** Extracted entries follows **

/-- Take journal pages for a chunk's panes: 3 for each (R267, R356). -/
def State.spillPagesFor (s : State) (c : HChunk) : Option State :=
  match s.takePages 0 (3 * c.panes.length) (s.slot c.key.slot).enc with
  | some (t, ps) => some { t with jm := { t.jm with spillPages := t.jm.spillPages ++ [(c.key, ps)] } }
  | none => none

/-- The Open tenant chunks of a tile, oldest last update first. -/
def State.spillOrder (s : State) (t : Nat) : List HChunk :=
  (s.openOn t).foldl (fun l c => (l.filter (fun x => decide (x.lastUpd ≤ c.lastUpd))) ++ [c] ++ (l.filter (fun x => !decide (x.lastUpd ≤ c.lastUpd)))) []

/-- Begin the spill of chunks in order, until a number of panes will be free (R267). -/
def State.spillUntil (s : State) (free : Nat) : List HChunk → State
  | [] => s
  | c :: r =>
    if 128 ≤ free then s
    else
      match s.spillPagesFor c with
      | none => s
      | some t => State.spillUntil (t.setChunk { c with state := .spilling }) (free + c.panes.length) r

/-- Spill below the watermark of a tile (R267). Radio chunks never spill. -/
def State.spillTile (s : State) (t : Nat) : State :=
  if (s.tile t).radio || !s.jm.ready then s else s.spillUntil (s.freePanes t).length (s.spillOrder t)

/-- The sequencer maps a chunk (R266, R268): panes of a tile are cleared for it; a Spilled chunk is loaded onto them first. A
tile that is off is woken, and the mapping waits (R391). -/
def State.mapChunk (s : State) (k : ChunkKey) : State :=
  match s.hchunk k, s.kplan k with
  | some c, some p =>
    match s.tileFor p.desc with
    | none => s
    | some t =>
      if !(s.dom t).on then s.turnOn t
      else
        let l := (s.freePanes t).take (dPanes p.desc)
        let s1 := s.takePanes p.desc k t l
        if c.state = .spilled then (s1.setChunk { c with state := .reloading, tile := t, panes := l }).spillTile t
        else
          let s2 := s1.setChunk { c with state := .open_, tile := t, panes := l, lastUpd := s.htNs }
          ((s2.addStage k p).takeRx k).spillTile t
  | _, _ => s

/-- Whether a chunk waits for the sequencer: Unmapped or Spilled with an arrival. -/
def HChunk.waits (c : HChunk) : Bool :=
  (decide (c.state = .waiting) && c.failCode.isNone && !c.rx.isEmpty) || (decide (c.state = .spilled) && (!c.rx.isEmpty || c.fromSave))

/-- The tenant slots with a chunk that waits and could be mapped (R288). -/
def State.seqBacklog (s : State) : List Nat :=
  (s.coll.chunks.filterMap (fun c => match s.kplan c.key with
    | some p => if c.waits && !dRadio p.desc && (s.tileFor p.desc).isSome then some c.key.slot else none
    | none => none)).eraseDups

/-- CHUNK_MAP: the sequencer maps the chunk named, or maps a waiting replay; tenant slots take their turns (R288). A primary
that hands over maps nothing new (R416). -/
def State.hubMap (s : State) (k : ChunkKey) : State :=
  match s.hchunk k, s.kplan k with
  | some c, some p =>
    if decide (c.state = .replay) then (s.mapReplay k).takeRx k
    else if !c.waits || s.pair.stopMapping || !(s.dom 79).on then s
    else if dRadio p.desc then s.mapChunk k
    else
      let s1 := s.awaken 2000 s.seqBacklog
      if s1.pickFrom 2000 s.seqBacklog ≠ some k.slot then s1
      else if (match s.tileFor p.desc with | some t => (s.dom t).on | none => false) then (s1.served 2000 k.slot false).mapChunk k
      else s1.mapChunk k
  | _, _ => s

/-- R267: the spill of a chunk has been written: its images and checksum words are in the journal, its panes free. -/
def execPaneSpillComplete (k : ChunkKey) (s : State) : Out :=
  match s.hchunk k with
  | none => .next s
  | some c =>
    if decide (c.state ≠ .spilling) then .next s
    else
      let d := ((s.plan k.slot k.handle).map (·.desc)).getD 0
      let im := c.panes.map (fun p => (s.pane c.tile p).canonical d)
      let s1 := { s with coll := { s.coll with spills := (s.coll.spills + 1) % 2 ^ 32 } }
      .next ((s1.dropPanes c.tile c.panes false).setChunk { c with state := .spilled, panes := [], image := im })

/-- R219, R268, R328, R436: the reload of a Spilled chunk ends. An image that R219 refuses fails the chunk with ST_RANGE, and nothing is loaded (DEDUCED, log 99). An uncorrectable read, or a tag failure, sends it to Replay, and poisons
a chunk that comes from a saved state (R334). -/
def execSpillReloadComplete (k : ChunkKey) (uncorrectable : Bool) (s : State) : Out :=
  match s.hchunk k with
  | none => .next s
  | some c =>
    if decide (c.state ≠ .reloading) then .next s
    else if c.image.any (fun p => !p.imagesOk) then .next (s.markFailed k .range)
    else if !c.fromSave && (uncorrectable || (s.jm.spillPages.any (fun e => e.1 == k && e.2.any s.pageBad))) then .next (s.replayChunk k)
    else
      let s1 := s.loadImage (if c.fromSave then { c with image := s.savedImage c } else c) uncorrectable
      let s2 := if uncorrectable then s1.poisonEntered c.tile k else s1
      let pg := s2.jm.spillPages.flatMap (fun e => if e.1 == k then e.2 else [])
      let s3 := { s2.releasePages pg with jm := { (s2.releasePages pg).jm with spillPages := s2.jm.spillPages.filter (fun e => e.1 != k) } }
      .next ((s3.setChunk { c with state := .open_, image := [], fromSave := false, lastUpd := s.htNs }).takeRx k)

end Sys2Proof.Machine
end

** End of Extracted entries **

Which lines belong in the answer? Exactly those from the first line of the entries through the line holding "(decide (c.state = .waiting)", inclusive, copied unchanged.

/-- Take journal pages for a chunk's panes: 3 for each (R267, R356). -/
def State.spillPagesFor (s : State) (c : HChunk) : Option State :=
  match s.takePages 0 (3 * c.panes.length) (s.slot c.key.slot).enc with
  | some (t, ps) => some { t with jm := { t.jm with spillPages := t.jm.spillPages ++ [(c.key, ps)] } }
  | none => none

/-- The Open tenant chunks of a tile, oldest last update first. -/
def State.spillOrder (s : State) (t : Nat) : List HChunk :=
  (s.openOn t).foldl (fun l c => (l.filter (fun x => decide (x.lastUpd ≤ c.lastUpd))) ++ [c] ++ (l.filter (fun x => !decide (x.lastUpd ≤ c.lastUpd)))) []

/-- Begin the spill of chunks in order, until a number of panes will be free (R267). -/
def State.spillUntil (s : State) (free : Nat) : List HChunk → State
  | [] => s
  | c :: r =>
    if 128 ≤ free then s
    else
      match s.spillPagesFor c with
      | none => s
      | some t => State.spillUntil (t.setChunk { c with state := .spilling }) (free + c.panes.length) r

/-- Spill below the watermark of a tile (R267). Radio chunks never spill. -/
def State.spillTile (s : State) (t : Nat) : State :=
  if (s.tile t).radio || !s.jm.ready then s else s.spillUntil (s.freePanes t).length (s.spillOrder t)

/-- The sequencer maps a chunk (R266, R268): panes of a tile are cleared for it; a Spilled chunk is loaded onto them first. A
tile that is off is woken, and the mapping waits (R391). -/
def State.mapChunk (s : State) (k : ChunkKey) : State :=
  match s.hchunk k, s.kplan k with
  | some c, some p =>
    match s.tileFor p.desc with
    | none => s
    | some t =>
      if !(s.dom t).on then s.turnOn t
      else
        let l := (s.freePanes t).take (dPanes p.desc)
        let s1 := s.takePanes p.desc k t l
        if c.state = .spilled then (s1.setChunk { c with state := .reloading, tile := t, panes := l }).spillTile t
        else
          let s2 := s1.setChunk { c with state := .open_, tile := t, panes := l, lastUpd := s.htNs }
          ((s2.addStage k p).takeRx k).spillTile t
  | _, _ => s

/-- Whether a chunk waits for the sequencer: Unmapped or Spilled with an arrival. -/
def HChunk.waits (c : HChunk) : Bool :=
  (decide (c.state = .waiting) && c.failCode.isNone && !c.rx.isEmpty) || (decide (c.state = .spilled) && (!c.rx.isEmpty || c.fromSave))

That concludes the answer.